In the records below, the line with "have h4 : Keeps s0 s4 := h3.onAcct _ _" opens the range and the line with "theorem Keeps.restore (h" closes it; print that range exactly and nothing else.
○ ○ ○ ○
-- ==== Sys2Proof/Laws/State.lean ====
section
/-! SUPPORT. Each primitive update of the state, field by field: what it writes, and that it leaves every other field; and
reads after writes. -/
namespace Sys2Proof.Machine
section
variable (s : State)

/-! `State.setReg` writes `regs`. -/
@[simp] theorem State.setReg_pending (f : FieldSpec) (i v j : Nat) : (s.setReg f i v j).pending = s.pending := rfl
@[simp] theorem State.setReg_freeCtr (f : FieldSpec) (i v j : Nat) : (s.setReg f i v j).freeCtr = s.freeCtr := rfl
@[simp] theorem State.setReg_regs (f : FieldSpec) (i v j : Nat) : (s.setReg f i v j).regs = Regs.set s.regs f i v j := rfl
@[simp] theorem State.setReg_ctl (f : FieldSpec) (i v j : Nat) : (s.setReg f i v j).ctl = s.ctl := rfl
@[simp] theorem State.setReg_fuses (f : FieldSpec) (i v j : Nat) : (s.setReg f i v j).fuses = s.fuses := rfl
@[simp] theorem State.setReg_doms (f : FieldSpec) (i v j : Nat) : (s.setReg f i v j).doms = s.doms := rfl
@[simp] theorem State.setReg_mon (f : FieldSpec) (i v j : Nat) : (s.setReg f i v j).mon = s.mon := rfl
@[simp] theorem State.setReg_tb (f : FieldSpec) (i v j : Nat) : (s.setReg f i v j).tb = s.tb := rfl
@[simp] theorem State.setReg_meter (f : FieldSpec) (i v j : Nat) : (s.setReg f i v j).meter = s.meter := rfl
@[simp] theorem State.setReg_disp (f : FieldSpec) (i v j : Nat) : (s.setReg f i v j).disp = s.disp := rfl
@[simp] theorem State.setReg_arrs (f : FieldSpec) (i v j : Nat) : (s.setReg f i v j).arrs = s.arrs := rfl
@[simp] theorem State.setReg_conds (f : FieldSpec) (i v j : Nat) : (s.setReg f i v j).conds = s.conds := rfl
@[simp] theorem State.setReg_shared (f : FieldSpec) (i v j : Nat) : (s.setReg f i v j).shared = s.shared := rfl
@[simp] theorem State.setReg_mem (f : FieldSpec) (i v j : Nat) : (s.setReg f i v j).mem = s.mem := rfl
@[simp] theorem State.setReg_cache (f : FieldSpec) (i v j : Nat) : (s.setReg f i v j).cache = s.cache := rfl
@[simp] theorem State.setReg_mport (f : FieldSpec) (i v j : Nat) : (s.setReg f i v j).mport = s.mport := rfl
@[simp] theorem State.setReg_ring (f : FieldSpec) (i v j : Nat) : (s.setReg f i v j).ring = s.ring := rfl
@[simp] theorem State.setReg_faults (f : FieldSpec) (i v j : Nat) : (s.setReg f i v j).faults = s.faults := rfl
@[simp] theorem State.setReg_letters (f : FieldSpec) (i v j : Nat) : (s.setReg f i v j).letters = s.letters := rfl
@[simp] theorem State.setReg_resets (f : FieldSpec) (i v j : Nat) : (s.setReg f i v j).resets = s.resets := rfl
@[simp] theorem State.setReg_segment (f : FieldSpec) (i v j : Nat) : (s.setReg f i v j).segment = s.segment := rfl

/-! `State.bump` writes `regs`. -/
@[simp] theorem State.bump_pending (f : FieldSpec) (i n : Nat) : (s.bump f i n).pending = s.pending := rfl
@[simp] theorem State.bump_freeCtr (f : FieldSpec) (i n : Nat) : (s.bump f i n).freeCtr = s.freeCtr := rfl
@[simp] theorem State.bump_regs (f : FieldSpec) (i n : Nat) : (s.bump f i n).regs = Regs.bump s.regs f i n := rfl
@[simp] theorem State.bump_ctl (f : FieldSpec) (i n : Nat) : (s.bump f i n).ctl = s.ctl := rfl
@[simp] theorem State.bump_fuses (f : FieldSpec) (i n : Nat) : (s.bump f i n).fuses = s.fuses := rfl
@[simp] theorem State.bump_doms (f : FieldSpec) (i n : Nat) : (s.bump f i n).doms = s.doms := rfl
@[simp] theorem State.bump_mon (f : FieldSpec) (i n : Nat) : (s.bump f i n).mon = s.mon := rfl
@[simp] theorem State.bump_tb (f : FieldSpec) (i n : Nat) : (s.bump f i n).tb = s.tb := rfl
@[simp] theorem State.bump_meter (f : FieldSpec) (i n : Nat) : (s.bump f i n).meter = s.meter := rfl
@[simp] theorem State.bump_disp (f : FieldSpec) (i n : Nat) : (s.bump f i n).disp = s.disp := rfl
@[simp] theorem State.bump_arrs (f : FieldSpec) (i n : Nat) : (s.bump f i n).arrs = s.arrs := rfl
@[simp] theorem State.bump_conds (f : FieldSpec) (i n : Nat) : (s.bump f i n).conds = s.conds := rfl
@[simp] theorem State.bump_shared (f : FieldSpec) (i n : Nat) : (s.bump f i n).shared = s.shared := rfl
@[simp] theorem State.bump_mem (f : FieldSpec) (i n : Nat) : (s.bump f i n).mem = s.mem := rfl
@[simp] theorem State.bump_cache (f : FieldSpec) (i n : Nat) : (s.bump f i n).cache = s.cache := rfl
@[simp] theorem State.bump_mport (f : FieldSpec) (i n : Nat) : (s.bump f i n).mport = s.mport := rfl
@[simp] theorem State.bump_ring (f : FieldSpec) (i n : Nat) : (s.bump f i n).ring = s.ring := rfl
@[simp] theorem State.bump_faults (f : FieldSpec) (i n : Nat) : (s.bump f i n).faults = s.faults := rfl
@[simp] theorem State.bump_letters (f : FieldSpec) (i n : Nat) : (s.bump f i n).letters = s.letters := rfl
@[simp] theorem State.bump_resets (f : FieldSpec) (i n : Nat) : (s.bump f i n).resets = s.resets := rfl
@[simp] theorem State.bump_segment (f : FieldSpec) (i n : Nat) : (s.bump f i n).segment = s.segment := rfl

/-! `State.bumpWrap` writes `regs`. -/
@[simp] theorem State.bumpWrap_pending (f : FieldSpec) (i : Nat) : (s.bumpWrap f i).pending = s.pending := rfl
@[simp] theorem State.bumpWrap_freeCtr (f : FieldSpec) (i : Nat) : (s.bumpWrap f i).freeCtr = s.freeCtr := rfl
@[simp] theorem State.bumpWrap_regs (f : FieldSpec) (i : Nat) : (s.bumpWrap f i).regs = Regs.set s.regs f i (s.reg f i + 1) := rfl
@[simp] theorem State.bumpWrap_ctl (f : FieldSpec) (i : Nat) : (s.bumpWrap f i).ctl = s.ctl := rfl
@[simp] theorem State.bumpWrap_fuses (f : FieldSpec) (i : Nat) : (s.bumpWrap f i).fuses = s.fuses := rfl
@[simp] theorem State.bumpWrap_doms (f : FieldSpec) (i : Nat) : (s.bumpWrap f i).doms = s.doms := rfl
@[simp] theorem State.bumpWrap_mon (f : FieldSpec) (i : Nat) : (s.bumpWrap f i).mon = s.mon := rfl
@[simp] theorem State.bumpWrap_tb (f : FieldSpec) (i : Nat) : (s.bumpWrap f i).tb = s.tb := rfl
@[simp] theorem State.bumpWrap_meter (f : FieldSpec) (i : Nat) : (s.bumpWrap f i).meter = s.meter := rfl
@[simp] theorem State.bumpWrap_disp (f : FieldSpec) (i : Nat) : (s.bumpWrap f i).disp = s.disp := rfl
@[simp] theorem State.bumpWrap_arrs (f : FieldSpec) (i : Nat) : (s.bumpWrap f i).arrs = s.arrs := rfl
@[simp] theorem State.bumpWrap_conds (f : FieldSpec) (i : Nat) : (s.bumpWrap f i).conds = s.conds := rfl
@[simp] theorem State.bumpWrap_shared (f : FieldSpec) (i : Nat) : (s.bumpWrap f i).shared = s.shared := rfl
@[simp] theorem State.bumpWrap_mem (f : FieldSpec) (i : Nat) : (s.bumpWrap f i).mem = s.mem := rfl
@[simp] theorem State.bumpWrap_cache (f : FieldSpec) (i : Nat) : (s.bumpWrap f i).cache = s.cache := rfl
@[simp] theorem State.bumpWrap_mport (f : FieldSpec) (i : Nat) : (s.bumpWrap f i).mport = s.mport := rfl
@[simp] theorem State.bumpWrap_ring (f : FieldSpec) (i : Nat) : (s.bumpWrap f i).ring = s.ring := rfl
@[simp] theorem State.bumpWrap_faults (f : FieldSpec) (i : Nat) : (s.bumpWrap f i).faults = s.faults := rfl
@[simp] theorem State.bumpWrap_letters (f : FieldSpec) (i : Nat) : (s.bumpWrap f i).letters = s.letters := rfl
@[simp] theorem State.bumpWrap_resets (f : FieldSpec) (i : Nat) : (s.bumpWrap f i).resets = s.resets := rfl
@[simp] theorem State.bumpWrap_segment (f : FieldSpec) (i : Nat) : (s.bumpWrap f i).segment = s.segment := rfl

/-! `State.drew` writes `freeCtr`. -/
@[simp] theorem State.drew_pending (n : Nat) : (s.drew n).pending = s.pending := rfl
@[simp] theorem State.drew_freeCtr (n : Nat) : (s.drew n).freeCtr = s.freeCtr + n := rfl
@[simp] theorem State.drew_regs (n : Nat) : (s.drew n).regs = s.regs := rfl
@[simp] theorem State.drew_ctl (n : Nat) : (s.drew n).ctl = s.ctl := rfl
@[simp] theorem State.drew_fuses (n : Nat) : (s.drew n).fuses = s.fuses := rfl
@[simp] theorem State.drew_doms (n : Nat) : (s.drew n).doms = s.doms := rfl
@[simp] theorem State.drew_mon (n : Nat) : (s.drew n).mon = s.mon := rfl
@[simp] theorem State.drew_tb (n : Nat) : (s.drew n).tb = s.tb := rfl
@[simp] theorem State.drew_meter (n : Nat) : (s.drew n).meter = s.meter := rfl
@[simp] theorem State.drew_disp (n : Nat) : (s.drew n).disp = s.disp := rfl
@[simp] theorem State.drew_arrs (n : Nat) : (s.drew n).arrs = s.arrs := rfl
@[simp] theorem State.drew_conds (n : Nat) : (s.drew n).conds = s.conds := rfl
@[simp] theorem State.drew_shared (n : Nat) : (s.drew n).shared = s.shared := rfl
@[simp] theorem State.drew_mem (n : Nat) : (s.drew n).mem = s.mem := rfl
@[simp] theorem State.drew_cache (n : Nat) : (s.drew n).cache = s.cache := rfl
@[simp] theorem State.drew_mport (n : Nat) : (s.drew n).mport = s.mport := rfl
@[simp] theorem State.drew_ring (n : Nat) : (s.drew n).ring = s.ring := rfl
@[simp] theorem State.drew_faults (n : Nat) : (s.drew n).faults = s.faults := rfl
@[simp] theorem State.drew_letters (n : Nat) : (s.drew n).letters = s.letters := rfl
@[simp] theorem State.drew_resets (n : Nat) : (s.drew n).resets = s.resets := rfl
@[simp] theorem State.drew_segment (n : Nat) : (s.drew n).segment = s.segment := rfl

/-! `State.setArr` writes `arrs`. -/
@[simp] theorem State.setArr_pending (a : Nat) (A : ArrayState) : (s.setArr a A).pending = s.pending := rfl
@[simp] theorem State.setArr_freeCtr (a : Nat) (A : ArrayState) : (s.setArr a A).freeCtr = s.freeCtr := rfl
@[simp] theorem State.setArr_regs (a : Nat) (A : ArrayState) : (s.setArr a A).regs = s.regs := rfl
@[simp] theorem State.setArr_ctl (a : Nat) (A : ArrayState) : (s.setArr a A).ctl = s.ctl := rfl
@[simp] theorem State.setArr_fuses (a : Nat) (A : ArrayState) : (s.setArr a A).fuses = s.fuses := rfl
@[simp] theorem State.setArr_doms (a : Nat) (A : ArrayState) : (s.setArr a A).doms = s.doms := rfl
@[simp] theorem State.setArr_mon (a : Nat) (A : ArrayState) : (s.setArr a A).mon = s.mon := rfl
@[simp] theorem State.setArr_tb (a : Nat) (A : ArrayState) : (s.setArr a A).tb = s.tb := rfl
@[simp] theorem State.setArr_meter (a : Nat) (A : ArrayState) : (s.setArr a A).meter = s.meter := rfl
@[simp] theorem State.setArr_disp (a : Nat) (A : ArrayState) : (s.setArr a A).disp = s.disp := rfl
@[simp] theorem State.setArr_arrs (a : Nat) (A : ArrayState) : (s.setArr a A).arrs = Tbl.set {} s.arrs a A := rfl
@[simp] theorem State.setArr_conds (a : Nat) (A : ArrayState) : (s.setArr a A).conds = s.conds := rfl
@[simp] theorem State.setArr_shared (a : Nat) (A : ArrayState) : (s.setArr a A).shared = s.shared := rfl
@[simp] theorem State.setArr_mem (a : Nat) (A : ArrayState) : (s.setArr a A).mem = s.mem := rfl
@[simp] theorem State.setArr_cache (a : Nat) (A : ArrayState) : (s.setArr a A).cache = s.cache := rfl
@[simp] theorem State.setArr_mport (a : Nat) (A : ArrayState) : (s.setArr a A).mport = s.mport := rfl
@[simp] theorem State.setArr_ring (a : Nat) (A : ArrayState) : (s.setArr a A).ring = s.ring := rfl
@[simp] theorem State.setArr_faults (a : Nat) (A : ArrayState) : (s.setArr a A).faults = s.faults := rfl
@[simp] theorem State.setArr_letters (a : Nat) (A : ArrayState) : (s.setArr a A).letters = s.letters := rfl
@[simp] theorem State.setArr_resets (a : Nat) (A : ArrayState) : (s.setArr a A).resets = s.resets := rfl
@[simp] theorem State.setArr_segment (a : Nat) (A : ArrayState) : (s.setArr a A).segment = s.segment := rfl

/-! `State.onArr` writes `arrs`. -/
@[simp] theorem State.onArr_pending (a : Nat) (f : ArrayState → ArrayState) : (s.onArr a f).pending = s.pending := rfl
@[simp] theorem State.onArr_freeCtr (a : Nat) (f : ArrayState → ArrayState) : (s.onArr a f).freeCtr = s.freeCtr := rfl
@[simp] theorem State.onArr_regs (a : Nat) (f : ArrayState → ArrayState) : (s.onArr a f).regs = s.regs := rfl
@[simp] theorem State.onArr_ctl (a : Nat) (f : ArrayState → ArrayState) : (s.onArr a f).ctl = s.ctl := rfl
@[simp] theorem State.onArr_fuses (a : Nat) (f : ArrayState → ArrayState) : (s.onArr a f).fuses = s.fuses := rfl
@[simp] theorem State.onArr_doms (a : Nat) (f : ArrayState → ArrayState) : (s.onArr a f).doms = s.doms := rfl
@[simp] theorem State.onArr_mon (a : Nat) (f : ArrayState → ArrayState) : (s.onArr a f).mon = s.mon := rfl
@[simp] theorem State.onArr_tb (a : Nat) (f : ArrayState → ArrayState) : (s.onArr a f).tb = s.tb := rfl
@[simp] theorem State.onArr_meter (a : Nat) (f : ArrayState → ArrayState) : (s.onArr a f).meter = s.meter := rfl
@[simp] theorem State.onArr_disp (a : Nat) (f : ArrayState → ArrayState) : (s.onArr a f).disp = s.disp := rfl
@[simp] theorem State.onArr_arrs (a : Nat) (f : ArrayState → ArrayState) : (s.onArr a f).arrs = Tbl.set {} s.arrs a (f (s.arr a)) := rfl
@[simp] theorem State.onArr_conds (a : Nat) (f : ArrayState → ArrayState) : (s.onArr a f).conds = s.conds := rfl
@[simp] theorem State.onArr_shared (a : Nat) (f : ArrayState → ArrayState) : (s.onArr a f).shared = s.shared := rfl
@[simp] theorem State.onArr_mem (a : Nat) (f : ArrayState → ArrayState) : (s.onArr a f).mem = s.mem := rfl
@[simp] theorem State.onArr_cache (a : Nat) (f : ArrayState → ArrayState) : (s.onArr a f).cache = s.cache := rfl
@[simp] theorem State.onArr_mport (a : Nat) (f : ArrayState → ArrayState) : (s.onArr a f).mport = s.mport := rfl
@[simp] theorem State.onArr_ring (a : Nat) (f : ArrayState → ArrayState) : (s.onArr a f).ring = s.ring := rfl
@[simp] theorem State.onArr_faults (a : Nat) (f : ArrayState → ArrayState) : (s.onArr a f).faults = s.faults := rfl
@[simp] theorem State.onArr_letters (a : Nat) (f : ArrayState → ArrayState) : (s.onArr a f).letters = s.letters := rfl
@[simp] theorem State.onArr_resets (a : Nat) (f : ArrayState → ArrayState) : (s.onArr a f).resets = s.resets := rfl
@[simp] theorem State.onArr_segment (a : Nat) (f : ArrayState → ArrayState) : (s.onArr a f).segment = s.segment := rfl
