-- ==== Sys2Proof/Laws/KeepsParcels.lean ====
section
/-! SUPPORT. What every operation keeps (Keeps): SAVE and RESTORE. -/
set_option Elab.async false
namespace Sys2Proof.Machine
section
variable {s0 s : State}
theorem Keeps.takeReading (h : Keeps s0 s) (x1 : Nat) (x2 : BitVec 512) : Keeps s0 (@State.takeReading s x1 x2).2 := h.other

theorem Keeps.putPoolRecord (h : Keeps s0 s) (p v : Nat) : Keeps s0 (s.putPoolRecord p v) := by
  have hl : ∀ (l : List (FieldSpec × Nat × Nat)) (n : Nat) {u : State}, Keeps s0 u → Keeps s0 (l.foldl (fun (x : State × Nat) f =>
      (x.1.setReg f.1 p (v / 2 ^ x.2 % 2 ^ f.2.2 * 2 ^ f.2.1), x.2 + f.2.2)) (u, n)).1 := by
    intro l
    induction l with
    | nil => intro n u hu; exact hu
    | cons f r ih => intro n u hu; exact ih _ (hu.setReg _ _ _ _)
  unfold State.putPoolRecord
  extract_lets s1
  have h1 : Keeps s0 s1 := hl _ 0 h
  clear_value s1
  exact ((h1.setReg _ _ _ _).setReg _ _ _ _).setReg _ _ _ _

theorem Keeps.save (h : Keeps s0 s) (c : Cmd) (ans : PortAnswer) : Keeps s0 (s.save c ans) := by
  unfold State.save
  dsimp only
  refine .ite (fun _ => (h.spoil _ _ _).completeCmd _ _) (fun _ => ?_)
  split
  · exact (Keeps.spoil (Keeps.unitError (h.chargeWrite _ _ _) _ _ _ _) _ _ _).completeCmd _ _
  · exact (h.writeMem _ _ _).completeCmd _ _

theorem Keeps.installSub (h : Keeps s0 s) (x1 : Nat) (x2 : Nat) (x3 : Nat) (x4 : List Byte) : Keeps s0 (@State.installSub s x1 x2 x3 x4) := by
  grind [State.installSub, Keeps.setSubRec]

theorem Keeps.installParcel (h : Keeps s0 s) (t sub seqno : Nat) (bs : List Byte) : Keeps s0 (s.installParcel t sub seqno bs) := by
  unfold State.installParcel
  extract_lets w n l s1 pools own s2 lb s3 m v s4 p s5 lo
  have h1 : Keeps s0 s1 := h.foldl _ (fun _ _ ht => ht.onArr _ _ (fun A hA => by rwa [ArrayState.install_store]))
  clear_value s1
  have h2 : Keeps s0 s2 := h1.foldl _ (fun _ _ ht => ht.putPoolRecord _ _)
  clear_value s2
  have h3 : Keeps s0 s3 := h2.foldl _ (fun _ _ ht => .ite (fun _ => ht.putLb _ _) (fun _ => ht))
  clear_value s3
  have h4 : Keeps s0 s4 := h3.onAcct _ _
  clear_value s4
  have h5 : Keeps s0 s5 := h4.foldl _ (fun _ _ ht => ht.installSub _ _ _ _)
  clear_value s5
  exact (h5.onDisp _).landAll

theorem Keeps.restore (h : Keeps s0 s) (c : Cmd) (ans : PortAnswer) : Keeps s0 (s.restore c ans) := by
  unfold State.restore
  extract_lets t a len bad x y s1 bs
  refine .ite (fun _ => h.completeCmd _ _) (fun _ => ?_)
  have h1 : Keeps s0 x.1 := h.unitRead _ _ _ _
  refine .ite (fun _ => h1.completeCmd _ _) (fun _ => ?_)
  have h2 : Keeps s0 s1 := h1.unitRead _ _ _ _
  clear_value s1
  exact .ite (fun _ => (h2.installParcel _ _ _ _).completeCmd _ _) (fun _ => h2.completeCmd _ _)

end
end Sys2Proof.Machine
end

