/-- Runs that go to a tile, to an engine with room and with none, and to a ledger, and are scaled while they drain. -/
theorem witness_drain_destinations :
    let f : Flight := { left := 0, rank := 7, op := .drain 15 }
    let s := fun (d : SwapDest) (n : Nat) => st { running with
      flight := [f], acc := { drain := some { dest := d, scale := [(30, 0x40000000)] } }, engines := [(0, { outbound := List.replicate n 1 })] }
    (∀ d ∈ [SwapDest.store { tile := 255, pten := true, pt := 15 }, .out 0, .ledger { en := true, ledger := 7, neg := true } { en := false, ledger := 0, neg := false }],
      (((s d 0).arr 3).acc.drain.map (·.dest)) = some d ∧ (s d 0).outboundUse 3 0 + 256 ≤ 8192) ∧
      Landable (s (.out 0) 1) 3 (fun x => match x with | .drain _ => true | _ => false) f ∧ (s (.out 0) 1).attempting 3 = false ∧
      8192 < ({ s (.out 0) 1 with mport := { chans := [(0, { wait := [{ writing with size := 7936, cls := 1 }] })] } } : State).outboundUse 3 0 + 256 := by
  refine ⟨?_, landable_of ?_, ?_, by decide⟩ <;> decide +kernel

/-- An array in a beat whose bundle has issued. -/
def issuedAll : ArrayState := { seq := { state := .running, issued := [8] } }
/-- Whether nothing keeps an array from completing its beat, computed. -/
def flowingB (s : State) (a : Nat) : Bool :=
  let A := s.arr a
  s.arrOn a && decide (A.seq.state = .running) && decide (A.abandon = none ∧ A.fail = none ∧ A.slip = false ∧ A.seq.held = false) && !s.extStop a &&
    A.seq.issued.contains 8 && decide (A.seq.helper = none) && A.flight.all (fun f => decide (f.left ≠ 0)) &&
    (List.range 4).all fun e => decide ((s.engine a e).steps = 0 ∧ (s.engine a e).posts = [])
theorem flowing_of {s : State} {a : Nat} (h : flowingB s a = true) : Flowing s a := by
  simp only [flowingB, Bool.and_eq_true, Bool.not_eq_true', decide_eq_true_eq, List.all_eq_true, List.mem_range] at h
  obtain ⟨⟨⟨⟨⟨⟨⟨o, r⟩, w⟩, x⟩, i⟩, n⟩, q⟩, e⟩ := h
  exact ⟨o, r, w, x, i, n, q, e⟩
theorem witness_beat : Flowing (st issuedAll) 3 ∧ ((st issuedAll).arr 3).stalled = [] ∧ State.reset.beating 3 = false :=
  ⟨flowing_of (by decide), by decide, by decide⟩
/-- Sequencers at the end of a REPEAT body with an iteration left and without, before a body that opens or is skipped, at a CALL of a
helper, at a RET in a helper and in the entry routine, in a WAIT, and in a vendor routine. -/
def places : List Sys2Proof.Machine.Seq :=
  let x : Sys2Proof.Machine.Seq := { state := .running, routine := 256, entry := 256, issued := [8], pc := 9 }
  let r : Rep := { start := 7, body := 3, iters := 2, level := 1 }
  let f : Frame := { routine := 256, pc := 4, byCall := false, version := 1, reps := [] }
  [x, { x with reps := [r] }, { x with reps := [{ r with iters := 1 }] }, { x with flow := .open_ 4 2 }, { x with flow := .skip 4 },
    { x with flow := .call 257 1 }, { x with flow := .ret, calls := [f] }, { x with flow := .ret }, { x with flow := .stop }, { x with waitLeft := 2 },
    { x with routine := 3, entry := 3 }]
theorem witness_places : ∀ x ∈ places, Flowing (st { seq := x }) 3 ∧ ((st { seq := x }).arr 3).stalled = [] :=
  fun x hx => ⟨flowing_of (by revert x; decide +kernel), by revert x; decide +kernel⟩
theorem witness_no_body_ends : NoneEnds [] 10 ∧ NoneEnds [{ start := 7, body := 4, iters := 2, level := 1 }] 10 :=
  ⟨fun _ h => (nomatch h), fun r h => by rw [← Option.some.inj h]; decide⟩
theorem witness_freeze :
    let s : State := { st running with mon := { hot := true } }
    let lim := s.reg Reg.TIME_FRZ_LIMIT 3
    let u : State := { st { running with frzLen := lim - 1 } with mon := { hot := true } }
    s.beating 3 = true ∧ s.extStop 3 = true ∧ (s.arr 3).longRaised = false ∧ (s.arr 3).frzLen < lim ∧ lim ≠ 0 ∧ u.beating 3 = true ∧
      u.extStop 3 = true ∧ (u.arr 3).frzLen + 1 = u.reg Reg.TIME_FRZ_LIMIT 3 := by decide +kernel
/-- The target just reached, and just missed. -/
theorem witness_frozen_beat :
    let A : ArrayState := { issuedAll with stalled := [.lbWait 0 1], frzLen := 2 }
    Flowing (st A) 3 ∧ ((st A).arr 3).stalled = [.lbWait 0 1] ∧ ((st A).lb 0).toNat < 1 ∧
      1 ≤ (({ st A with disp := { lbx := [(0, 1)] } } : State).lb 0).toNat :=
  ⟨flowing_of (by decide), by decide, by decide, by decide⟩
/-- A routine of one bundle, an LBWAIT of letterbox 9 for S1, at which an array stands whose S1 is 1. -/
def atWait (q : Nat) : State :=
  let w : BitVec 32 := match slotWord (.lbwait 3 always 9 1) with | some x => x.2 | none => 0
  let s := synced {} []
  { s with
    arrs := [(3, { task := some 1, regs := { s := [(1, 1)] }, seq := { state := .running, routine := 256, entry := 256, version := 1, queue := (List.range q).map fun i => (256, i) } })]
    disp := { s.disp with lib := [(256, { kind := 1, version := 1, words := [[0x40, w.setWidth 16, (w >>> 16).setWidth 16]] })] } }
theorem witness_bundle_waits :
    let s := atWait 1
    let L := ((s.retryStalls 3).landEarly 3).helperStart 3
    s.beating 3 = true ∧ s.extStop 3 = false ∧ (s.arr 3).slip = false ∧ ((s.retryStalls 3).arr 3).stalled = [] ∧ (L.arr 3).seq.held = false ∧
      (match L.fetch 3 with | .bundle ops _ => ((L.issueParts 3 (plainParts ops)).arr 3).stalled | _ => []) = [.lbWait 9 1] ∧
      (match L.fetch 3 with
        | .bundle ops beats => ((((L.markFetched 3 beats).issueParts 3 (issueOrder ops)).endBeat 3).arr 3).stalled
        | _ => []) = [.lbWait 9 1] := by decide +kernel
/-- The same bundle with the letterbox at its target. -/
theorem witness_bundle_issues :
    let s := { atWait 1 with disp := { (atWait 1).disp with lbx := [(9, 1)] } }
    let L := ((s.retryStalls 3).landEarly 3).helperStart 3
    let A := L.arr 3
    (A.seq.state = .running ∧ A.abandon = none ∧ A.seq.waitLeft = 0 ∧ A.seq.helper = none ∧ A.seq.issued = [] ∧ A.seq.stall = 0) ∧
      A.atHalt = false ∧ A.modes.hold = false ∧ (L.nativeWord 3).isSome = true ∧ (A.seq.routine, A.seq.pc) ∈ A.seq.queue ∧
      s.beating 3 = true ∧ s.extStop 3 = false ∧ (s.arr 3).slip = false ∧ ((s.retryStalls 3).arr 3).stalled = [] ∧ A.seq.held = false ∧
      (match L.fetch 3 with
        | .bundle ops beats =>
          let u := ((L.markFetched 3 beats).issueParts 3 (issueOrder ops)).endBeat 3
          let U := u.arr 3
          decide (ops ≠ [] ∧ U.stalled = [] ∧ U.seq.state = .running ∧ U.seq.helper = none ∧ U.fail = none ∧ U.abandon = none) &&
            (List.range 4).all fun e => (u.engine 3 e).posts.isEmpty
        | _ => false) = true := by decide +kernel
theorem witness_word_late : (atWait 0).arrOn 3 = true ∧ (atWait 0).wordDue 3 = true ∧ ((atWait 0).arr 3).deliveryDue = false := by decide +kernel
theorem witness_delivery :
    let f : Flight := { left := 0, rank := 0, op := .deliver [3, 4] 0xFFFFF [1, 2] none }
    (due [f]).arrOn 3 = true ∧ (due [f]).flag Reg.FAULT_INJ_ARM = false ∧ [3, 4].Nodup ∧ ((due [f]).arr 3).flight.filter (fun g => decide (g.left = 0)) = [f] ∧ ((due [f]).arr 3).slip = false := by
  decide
○ ○ ○ ○
ANSWER SECTION
  have h4 : Keeps s0 s4 := h3.onAcct _ _
  clear_value s4
  have h5 : Keeps s0 s5 := h4.foldl _ (fun _ _ ht => ht.installSub _ _ _ _)
  clear_value s5
  exact (h5.onDisp _).landAll

theorem Keeps.restore (h : Keeps s0 s) (c : Cmd) (ans : PortAnswer) : Keeps s0 (s.restore c ans) := by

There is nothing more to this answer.